* Your assignment
Each line below from the one containing "(p.b 8 8) 256 →" through the one containing "Stores s t (bitOf (p.b 9" is to be given again exactly, and no line outside that span.

* Material to process
________

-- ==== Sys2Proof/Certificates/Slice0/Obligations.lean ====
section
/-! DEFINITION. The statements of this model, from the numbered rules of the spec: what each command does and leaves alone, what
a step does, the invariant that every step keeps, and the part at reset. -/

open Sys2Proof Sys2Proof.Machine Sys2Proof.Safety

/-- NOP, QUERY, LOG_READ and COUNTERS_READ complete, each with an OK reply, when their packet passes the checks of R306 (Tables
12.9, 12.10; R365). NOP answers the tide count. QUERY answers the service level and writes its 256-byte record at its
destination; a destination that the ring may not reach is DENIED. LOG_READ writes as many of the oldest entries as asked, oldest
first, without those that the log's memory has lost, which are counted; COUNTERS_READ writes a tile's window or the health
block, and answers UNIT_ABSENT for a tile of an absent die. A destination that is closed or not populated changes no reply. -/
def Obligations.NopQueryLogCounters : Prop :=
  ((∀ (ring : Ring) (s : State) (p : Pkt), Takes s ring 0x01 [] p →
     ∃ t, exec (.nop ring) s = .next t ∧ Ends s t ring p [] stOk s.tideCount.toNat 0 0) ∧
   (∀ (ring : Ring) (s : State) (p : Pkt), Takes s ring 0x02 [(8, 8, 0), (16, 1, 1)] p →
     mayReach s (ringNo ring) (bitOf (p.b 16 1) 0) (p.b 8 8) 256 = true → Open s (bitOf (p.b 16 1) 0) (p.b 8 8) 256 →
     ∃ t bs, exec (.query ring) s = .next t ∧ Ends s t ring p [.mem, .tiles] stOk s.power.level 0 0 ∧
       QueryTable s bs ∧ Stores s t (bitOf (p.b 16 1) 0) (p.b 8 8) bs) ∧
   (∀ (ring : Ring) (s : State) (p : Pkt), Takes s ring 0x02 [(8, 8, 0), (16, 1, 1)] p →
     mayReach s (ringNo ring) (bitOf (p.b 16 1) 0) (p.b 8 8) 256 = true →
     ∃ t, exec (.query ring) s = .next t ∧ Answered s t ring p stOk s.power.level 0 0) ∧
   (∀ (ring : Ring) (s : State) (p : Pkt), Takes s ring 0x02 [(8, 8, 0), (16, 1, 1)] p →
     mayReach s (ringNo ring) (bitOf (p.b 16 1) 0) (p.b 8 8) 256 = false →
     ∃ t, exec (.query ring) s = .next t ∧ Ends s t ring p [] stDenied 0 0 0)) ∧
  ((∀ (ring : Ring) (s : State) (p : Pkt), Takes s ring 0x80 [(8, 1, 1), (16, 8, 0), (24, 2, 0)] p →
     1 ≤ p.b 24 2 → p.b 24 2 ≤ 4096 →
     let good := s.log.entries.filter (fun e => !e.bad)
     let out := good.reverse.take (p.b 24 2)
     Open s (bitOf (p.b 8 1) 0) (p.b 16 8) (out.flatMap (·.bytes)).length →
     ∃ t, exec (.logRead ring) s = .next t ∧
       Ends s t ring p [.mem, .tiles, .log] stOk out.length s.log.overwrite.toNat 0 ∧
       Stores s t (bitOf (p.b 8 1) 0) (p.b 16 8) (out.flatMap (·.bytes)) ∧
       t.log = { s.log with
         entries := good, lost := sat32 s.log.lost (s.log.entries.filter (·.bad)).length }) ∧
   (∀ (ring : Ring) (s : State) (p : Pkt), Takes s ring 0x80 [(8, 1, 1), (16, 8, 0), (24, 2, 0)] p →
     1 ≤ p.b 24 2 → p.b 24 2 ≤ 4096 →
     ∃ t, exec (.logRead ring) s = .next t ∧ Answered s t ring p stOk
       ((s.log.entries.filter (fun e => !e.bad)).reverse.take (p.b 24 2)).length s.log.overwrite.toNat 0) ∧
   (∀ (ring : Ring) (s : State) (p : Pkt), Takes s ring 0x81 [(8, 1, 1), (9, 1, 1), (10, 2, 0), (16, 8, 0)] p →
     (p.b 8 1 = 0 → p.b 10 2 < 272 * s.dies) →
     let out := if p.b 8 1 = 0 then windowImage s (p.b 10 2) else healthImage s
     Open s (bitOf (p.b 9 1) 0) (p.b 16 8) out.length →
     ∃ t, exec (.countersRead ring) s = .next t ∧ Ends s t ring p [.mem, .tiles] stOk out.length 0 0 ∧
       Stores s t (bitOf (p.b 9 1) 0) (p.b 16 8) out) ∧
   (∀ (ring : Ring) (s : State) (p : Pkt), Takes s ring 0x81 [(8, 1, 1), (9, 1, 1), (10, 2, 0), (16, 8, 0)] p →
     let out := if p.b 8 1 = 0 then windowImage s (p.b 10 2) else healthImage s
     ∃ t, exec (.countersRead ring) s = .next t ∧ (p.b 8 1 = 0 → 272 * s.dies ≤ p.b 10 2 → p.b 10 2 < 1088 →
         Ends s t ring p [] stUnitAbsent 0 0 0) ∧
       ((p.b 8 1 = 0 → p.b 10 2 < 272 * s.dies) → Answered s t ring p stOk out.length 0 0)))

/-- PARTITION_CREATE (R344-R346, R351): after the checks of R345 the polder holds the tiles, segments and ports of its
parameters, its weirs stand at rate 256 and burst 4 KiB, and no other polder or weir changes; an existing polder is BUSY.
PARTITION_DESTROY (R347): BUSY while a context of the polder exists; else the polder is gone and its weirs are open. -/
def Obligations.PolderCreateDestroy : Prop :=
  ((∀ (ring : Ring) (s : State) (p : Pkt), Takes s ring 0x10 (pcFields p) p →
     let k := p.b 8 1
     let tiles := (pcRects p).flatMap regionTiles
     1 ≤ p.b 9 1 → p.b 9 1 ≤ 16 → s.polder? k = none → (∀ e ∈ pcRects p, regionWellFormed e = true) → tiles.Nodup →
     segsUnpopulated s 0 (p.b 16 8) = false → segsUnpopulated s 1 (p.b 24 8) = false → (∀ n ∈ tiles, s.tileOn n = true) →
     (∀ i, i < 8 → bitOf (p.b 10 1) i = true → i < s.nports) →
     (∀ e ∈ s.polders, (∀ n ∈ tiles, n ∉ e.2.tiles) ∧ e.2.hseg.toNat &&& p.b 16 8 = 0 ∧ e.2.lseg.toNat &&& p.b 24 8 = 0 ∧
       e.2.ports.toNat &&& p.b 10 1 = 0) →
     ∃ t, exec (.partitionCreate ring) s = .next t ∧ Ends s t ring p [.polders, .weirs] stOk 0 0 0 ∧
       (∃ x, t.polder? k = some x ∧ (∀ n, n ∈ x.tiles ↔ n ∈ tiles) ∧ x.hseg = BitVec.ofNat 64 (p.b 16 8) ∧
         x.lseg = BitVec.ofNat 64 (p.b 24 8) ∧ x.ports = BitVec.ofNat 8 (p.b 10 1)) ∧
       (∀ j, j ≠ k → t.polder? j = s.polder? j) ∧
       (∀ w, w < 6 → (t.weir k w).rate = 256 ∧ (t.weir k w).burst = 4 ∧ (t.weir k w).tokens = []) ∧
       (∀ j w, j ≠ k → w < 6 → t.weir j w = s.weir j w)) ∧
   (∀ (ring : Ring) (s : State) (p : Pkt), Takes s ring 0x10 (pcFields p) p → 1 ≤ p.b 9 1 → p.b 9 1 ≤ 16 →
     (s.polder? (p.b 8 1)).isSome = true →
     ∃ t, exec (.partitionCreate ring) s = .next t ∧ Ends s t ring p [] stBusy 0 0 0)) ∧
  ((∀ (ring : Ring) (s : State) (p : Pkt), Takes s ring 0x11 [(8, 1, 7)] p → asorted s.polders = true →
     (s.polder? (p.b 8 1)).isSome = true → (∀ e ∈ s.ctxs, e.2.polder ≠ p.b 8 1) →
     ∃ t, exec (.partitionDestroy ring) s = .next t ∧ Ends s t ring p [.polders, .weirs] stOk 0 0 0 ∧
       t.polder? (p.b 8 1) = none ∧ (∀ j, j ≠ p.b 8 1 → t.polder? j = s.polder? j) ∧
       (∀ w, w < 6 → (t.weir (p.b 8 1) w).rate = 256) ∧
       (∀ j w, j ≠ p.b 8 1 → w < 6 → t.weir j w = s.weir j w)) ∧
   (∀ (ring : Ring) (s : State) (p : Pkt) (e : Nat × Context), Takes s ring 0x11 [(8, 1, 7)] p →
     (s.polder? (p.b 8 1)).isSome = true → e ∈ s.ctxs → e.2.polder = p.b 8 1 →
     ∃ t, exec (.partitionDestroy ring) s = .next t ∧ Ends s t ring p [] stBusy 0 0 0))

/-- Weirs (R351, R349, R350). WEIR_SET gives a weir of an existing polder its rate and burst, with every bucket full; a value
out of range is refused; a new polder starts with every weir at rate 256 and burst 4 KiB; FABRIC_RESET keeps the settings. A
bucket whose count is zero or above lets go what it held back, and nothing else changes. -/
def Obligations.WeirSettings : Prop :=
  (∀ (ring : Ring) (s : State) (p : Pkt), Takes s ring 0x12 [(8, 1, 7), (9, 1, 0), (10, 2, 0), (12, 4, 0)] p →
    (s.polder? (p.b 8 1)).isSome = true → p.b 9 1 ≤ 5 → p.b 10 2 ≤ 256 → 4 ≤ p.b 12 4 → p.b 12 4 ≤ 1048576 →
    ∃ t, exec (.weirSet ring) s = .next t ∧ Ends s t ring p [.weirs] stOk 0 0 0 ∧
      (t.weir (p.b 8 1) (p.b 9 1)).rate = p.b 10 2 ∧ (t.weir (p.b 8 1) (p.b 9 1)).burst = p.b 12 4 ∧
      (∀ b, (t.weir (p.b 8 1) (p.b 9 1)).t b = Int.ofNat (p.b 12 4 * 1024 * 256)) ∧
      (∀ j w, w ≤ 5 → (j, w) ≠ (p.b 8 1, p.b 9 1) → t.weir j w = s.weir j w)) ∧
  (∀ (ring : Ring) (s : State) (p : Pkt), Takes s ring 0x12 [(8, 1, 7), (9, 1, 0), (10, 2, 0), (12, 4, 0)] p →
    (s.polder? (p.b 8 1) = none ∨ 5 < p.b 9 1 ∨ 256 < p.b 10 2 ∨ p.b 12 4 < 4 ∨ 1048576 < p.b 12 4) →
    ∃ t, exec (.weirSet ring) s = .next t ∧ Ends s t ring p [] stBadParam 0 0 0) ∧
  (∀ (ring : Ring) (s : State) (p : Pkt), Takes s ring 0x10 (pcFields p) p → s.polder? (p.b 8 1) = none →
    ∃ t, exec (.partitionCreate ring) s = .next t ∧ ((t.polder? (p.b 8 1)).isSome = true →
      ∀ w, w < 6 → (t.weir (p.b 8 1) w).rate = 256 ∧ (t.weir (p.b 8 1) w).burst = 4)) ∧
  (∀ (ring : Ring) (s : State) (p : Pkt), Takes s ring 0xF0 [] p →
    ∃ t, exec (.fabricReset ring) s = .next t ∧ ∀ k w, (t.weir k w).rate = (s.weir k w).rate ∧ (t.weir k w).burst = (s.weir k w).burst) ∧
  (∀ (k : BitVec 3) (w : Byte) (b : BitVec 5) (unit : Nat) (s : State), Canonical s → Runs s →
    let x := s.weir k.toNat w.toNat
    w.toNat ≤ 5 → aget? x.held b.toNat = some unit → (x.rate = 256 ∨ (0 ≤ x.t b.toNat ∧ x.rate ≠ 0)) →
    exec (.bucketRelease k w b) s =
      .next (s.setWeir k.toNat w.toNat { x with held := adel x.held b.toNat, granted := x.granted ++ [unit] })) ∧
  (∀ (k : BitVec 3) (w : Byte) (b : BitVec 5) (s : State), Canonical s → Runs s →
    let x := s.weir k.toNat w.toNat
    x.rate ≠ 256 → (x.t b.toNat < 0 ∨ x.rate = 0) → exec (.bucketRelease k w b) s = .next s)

________

* Answer to the problem
     mayReach s (ringNo ring) (bitOf (p.b 16 1) 0) (p.b 8 8) 256 = true → Open s (bitOf (p.b 16 1) 0) (p.b 8 8) 256 →
     ∃ t bs, exec (.query ring) s = .next t ∧ Ends s t ring p [.mem, .tiles] stOk s.power.level 0 0 ∧
       QueryTable s bs ∧ Stores s t (bitOf (p.b 16 1) 0) (p.b 8 8) bs) ∧
   (∀ (ring : Ring) (s : State) (p : Pkt), Takes s ring 0x02 [(8, 8, 0), (16, 1, 1)] p →
     mayReach s (ringNo ring) (bitOf (p.b 16 1) 0) (p.b 8 8) 256 = true →
     ∃ t, exec (.query ring) s = .next t ∧ Answered s t ring p stOk s.power.level 0 0) ∧
   (∀ (ring : Ring) (s : State) (p : Pkt), Takes s ring 0x02 [(8, 8, 0), (16, 1, 1)] p →
     mayReach s (ringNo ring) (bitOf (p.b 16 1) 0) (p.b 8 8) 256 = false →
     ∃ t, exec (.query ring) s = .next t ∧ Ends s t ring p [] stDenied 0 0 0)) ∧
  ((∀ (ring : Ring) (s : State) (p : Pkt), Takes s ring 0x80 [(8, 1, 1), (16, 8, 0), (24, 2, 0)] p →
     1 ≤ p.b 24 2 → p.b 24 2 ≤ 4096 →
     let good := s.log.entries.filter (fun e => !e.bad)
     let out := good.reverse.take (p.b 24 2)
     Open s (bitOf (p.b 8 1) 0) (p.b 16 8) (out.flatMap (·.bytes)).length →
     ∃ t, exec (.logRead ring) s = .next t ∧
       Ends s t ring p [.mem, .tiles, .log] stOk out.length s.log.overwrite.toNat 0 ∧
       Stores s t (bitOf (p.b 8 1) 0) (p.b 16 8) (out.flatMap (·.bytes)) ∧
       t.log = { s.log with
         entries := good, lost := sat32 s.log.lost (s.log.entries.filter (·.bad)).length }) ∧
   (∀ (ring : Ring) (s : State) (p : Pkt), Takes s ring 0x80 [(8, 1, 1), (16, 8, 0), (24, 2, 0)] p →
     1 ≤ p.b 24 2 → p.b 24 2 ≤ 4096 →
     ∃ t, exec (.logRead ring) s = .next t ∧ Answered s t ring p stOk
       ((s.log.entries.filter (fun e => !e.bad)).reverse.take (p.b 24 2)).length s.log.overwrite.toNat 0) ∧
   (∀ (ring : Ring) (s : State) (p : Pkt), Takes s ring 0x81 [(8, 1, 1), (9, 1, 1), (10, 2, 0), (16, 8, 0)] p →
     (p.b 8 1 = 0 → p.b 10 2 < 272 * s.dies) →
     let out := if p.b 8 1 = 0 then windowImage s (p.b 10 2) else healthImage s
     Open s (bitOf (p.b 9 1) 0) (p.b 16 8) out.length →
     ∃ t, exec (.countersRead ring) s = .next t ∧ Ends s t ring p [.mem, .tiles] stOk out.length 0 0 ∧
       Stores s t (bitOf (p.b 9 1) 0) (p.b 16 8) out) ∧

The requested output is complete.